OpenClaw is another example, essentially your own personal agentic AI engine that can run local models and connect to the tools and workflows you already use. Initial security and guardrail concerns aside, these tools point toward a broader trend of AI moving closer to the user, closer to existing workflows, and closer to the data.

Enterprise Platforms Are Moving Toward More Control

Amazon Bedrock is a great example of a broader enterprise version of this trend by giving organizations access to multiple foundation models, including open-source and custom models, within a governed cloud environment.

While Bedrock is not “on-device” AI, it reflects the same shift toward model choice, tighter controls, and fit-for-purpose deployment. Agencies and enterprises increasingly want the ability to decide which model is used, where it runs, what data it can access, and how it scales.

I see this trend accelerating over the next few years. The frontier models will continue to advance and have the most powerful features. But for most use cases, we don’t need access to 100% of the latest and greatest features. You likely only need about 20% to meet specific use cases, and these can be run locally without the need to use metered online platforms.

Practical Government Use Cases

For government, this could apply to several practical use cases.

  • Intelligent OCR extraction: Agencies process enormous volumes of documents. A local AI model could help extract key fields, identify missing information, classify document types, and prepare materials for human review without sending sensitive content outside approved boundaries.
  • Image interpretation and analysis: From geospatial images to medical imaging, AI can help interpret what is in the image, summarize the contents, and identify specific, relevant details.
  • Field and frontline assistance: Many government missions happen in the field, in low-bandwidth areas. A local AI assistant could help draft notes, summarize interactions, retrieve approved policy language, or guide a user through a standard process even when network connectivity is limited or when data sensitivity requires tighter controls.
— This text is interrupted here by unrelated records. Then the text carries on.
theorem State.sfCtrlWrite_keeps {wm : Bool} {s0 s : State} (d : Nat) (v : Nat) (hk : Keeps wm s0 s) : Keeps wm s0 (State.sfCtrlWrite s d v) := by
  unfold State.sfCtrlWrite
  repeat' with_reducible first
    | assumption
    | (extract_lets (onlyGivenNames := true) x; try (refine Keeps.cut (w := wm) (s0 := s0) (x := x) ?_ (fun hx => ?_); on_goal 1 => (unfold x; clear x)))
    | refine Keeps.lit rfl rfl rfl rfl (by assumption) (by assumption) | apply Keeps.ite | apply State.wr_keeps | apply State.putSerif_keeps
    | apply State.irqPend_keeps | apply State.showSerif_keeps

theorem execDoorbell_keeps {wm : Bool} {s0 s : State} (dt : Nat) (src : Src) (d : Nat) (hk : Keeps wm s0 s) : KeepsR wm s0 (execDoorbell dt src d s) := by
  unfold execDoorbell
  repeat' with_reducible first
    | assumption
    | (extract_lets (onlyGivenNames := true) x; try (refine Keeps.cut (w := wm) (s0 := s0) (x := x) ?_ (fun hx => ?_); on_goal 1 => (unfold x; clear x)))
    | apply KeepsR.needs | apply State.after_keeps | apply State.swWrite_keeps | apply State.sfCtrlWrite_keeps | (intro x hx)

theorem execRun_keeps {wm : Bool} {s0 s : State} (dt : Nat) (src : Src) (d : Nat) (value : Nat) (hk : Keeps wm s0 s) : KeepsR wm s0 (execRun dt src d value s) := by
  unfold execRun
  repeat' with_reducible first
    | assumption
    | (extract_lets (onlyGivenNames := true) x; try (refine Keeps.cut (w := wm) (s0 := s0) (x := x) ?_ (fun hx => ?_); on_goal 1 => (unfold x; clear x)))
    | apply KeepsR.needs | apply State.after_keeps | apply State.swWrite_keeps | apply State.mirrorWrite_keeps | apply State.sfCtrlWrite_keeps
    | (intro x hx)

theorem State.sfTimerWrite_keeps {wm : Bool} {s0 s : State} (d : Nat) (v : Nat) (hk : Keeps wm s0 s) : Keeps wm s0 (State.sfTimerWrite s d v) := by
  unfold State.sfTimerWrite
  repeat' with_reducible first
    | assumption
    | (extract_lets (onlyGivenNames := true) x; try (refine Keeps.cut (w := wm) (s0 := s0) (x := x) ?_ (fun hx => ?_); on_goal 1 => (unfold x; clear x)))
    | apply State.wr_keeps | apply State.putSerif_keeps | apply State.showSerif_keeps

theorem execSfTimerWrite_keeps {wm : Bool} {s0 s : State} (dt : Nat) (src : Src) (d : Nat) (value : Nat) (hk : Keeps wm s0 s) : KeepsR wm s0 (execSfTimerWrite dt src d value s) := by
  unfold execSfTimerWrite
  repeat' with_reducible first
    | assumption
    | (extract_lets (onlyGivenNames := true) x; try (refine Keeps.cut (w := wm) (s0 := s0) (x := x) ?_ (fun hx => ?_); on_goal 1 => (unfold x; clear x)))
    | apply KeepsR.needs | apply State.after_keeps | apply State.swWrite_keeps | apply State.mirrorWrite_keeps | apply State.sfTimerWrite_keeps
    | (intro x hx)

theorem execSfTimerExpire_keeps {wm : Bool} {s0 s : State} (d : Nat) (hk : Keeps wm s0 s) : KeepsR wm s0 (execSfTimerExpire d s) := by
  unfold execSfTimerExpire
  repeat' with_reducible first
    | assumption
    | (extract_lets (onlyGivenNames := true) x; try (refine Keeps.cut (w := wm) (s0 := s0) (x := x) ?_ (fun hx => ?_); on_goal 1 => (unfold x; clear x)))
    | refine Keeps.lit rfl rfl rfl rfl (by first | assumption | (refine KeepsO.get (by assumption) ?_; apply State.reach_keeps; assumption)) (by first | assumption | (refine KeepsO.get (by assumption) ?_; apply State.reach_keeps; assumption))
    | apply Keeps.ite | apply KeepsR.needs | apply State.putSerif_keeps | apply State.irqPend_keeps | apply State.showSerif_keeps | split

theorem execReleaseWarning_keeps {wm : Bool} {s0 s : State} (d : Nat) (hk : Keeps wm s0 s) : KeepsR wm s0 (execReleaseWarning d s) := by
  unfold execReleaseWarning
  repeat' with_reducible first
    | assumption
    | (extract_lets (onlyGivenNames := true) x; try (refine Keeps.cut (w := wm) (s0 := s0) (x := x) ?_ (fun hx => ?_); on_goal 1 => (unfold x; clear x)))
    | refine Keeps.lit rfl rfl rfl rfl (by first | assumption | (refine KeepsO.get (by assumption) ?_; apply State.reach_keeps; assumption)) (by first | assumption | (refine KeepsO.get (by assumption) ?_; apply State.reach_keeps; assumption))
    | apply Keeps.ite | apply KeepsR.needs | apply State.irqPend_keeps | split

theorem State.boundary_keeps {s0 s : State} (d : Nat) (at0 : Nat) (e : SfEff) (hk : Keeps true s0 s) : Keeps true s0 (State.boundary s d at0 e) := by
  unfold State.boundary
  repeat' with_reducible first
    | assumption
    | (extract_lets (onlyGivenNames := true) x; try (refine Keeps.cut (w := true) (s0 := s0) (x := x) ?_ (fun hx => ?_); on_goal 1 => (unfold x; clear x)))
    | apply Keeps.ite | apply State.putSerif_keeps | apply State.irqPend_keeps | apply State.serifFault_keeps | apply State.showSerif_keeps
    | apply State.coreIdle_keeps

theorem State.serifRunOne_keeps {s0 s : State} (d : Nat) (word : Nat) (mask : Nat) (body : State → Serif → SfEff) (hk : Keeps true s0 s) : Keeps true s0 (State.serifRunOne s d word mask body) := by
  unfold State.serifRunOne
  repeat' with_reducible first
    | assumption
    | (extract_lets (onlyGivenNames := true) x; try (refine Keeps.cut (w := true) (s0 := s0) (x := x) ?_ (fun hx => ?_); on_goal 1 => (unfold x; clear x)))
    | apply Keeps.ite | apply State.sfPut_keeps | apply State.serifFault_keeps | apply State.boundary_keeps | split

theorem State.serifOp_keeps {s0 s : State} (d : Nat) (word : Nat) (body : State → Serif → SfEff) (hk : Keeps true s0 s) : Keeps true s0 (State.serifOp s d word body) := by
  unfold State.serifOp
  repeat' with_reducible first
    | assumption | apply State.serifRunOne_keeps

theorem State.serifArith_keeps {s0 s : State} (d : Nat) (op : Nat) (fd : Nat) (fa : Nat) (fb : Nat) (fc : Nat) (f : Nat → Nat → Nat → Nat → Nat × Nat) (hk : Keeps true s0 s) : Keeps true s0 (State.serifArith s d op fd fa fb fc f) := by
  unfold State.serifArith
  repeat' with_reducible first
    | assumption | apply State.serifOp_keeps

theorem execNop_keeps {s0 s : State} (dt : Nat) (d : Nat) (n : Nat) (hk : Keeps true s0 s) : KeepsR true s0 (execNop dt d n s) := by
  unfold execNop
  repeat' with_reducible first
    | assumption
    | (extract_lets (onlyGivenNames := true) x; try (refine Keeps.cut (w := true) (s0 := s0) (x := x) ?_ (fun hx => ?_); on_goal 1 => (unfold x; clear x)))
    | apply KeepsR.needs | apply State.after_keeps | apply State.serifOp_keeps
The Benefits and Limits of Local Control

Open-source models already exist for local usage. Implementing these models in local environments provides greater control over where data lives, how costs are managed, and how models are tested before deployment to production. It can also reduce unnecessary data movement, support offline or edge use cases, and give agencies more flexibility to tune or constrain models for specific missions. Of course, local does not automatically mean safe. These models still need governance, security controls, monitoring, and human oversight.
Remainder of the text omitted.